# Stored data
┏━━

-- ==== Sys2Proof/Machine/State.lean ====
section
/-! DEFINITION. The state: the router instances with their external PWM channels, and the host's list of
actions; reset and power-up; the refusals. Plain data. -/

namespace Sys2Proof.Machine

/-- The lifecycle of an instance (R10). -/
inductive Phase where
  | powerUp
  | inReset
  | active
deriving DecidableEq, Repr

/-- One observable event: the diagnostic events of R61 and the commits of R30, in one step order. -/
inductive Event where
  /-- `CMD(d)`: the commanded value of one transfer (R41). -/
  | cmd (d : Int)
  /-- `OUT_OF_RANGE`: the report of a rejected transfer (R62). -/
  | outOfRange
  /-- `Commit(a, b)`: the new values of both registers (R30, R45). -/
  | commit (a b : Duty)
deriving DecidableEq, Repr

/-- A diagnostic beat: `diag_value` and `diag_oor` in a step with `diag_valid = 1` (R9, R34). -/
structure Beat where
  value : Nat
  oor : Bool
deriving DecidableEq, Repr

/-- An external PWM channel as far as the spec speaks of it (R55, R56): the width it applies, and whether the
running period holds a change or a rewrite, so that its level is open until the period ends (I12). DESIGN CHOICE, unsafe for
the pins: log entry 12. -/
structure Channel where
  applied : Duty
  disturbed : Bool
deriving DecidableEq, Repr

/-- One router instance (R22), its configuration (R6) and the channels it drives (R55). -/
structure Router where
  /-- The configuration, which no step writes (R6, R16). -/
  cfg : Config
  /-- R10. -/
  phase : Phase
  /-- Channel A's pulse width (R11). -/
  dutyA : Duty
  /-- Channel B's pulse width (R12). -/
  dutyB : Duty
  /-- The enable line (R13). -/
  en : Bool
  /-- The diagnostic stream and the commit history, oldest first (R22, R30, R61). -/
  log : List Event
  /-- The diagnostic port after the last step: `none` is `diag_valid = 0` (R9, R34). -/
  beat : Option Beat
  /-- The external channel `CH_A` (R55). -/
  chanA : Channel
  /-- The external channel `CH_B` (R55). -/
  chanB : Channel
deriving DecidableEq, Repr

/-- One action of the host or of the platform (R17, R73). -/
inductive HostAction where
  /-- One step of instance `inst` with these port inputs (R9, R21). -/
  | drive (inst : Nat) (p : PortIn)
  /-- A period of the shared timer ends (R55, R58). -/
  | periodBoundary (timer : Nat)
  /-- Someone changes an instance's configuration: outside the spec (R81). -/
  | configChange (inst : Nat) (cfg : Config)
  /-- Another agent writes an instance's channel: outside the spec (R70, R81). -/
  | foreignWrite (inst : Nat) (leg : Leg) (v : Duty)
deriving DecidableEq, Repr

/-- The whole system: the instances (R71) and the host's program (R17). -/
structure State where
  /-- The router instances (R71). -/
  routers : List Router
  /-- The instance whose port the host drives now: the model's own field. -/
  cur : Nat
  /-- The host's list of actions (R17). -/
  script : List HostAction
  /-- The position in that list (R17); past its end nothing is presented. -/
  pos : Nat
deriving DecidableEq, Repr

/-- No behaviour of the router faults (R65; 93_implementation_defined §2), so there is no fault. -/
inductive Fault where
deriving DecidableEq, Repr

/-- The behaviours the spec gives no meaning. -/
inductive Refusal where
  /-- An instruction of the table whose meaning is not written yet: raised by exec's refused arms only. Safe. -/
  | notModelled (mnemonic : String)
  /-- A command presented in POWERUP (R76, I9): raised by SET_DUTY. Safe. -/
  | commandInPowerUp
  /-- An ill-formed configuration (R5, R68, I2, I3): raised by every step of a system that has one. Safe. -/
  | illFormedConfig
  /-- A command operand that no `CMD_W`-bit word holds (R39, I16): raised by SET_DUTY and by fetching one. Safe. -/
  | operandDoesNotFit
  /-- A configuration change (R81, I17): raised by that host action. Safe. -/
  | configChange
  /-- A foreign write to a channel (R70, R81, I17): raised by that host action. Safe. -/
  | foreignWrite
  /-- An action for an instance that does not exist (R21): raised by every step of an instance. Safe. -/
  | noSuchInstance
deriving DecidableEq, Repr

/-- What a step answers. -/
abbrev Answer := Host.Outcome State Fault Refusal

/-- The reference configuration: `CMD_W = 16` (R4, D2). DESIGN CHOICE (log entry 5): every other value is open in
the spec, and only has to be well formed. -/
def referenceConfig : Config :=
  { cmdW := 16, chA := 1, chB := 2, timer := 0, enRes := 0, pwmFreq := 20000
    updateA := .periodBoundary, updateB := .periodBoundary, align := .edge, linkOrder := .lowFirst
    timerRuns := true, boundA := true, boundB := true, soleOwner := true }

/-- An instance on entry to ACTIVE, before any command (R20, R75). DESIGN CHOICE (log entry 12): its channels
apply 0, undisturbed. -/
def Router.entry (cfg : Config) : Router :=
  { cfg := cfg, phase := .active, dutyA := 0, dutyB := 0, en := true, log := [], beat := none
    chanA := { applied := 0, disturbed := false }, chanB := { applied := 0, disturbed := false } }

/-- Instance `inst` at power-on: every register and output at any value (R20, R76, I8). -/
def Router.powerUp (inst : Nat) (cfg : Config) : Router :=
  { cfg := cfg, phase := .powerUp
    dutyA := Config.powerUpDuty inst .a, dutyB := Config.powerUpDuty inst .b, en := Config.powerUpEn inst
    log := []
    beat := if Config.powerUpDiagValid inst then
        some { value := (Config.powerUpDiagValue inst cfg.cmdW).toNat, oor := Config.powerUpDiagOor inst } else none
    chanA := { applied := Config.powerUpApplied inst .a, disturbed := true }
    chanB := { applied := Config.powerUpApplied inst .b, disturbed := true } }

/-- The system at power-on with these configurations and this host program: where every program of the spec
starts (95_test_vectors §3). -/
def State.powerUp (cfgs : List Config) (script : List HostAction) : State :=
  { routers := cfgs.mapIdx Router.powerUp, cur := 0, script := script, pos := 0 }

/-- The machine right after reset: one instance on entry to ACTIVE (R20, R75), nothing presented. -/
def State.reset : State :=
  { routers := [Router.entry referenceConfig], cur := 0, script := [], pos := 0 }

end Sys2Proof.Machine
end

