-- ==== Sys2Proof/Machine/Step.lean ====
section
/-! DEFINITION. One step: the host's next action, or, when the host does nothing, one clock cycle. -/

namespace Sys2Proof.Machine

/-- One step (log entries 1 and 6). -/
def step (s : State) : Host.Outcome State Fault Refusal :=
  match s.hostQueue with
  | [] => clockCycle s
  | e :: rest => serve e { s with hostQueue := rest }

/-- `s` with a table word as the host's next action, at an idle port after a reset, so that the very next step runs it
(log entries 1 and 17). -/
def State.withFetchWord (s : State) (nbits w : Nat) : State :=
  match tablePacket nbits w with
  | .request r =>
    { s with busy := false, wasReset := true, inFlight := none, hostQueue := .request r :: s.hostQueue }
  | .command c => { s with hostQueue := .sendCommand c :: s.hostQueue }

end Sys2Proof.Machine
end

┗━━

# Work to complete
One stretch of the lines above is wanted, from the line that contains "structure Beat where" through the line that contains "disturbed : Bool". Output it exactly.

# Exercise response
structure Beat where
  value : Nat
  oor : Bool
deriving DecidableEq, Repr

/-- An external PWM channel as far as the spec speaks of it (R55, R56): the width it applies, and whether the
running period holds a change or a rewrite, so that its level is open until the period ends (I12). DESIGN CHOICE, unsafe for
the pins: log entry 12. -/
structure Channel where
  applied : Duty
  disturbed : Bool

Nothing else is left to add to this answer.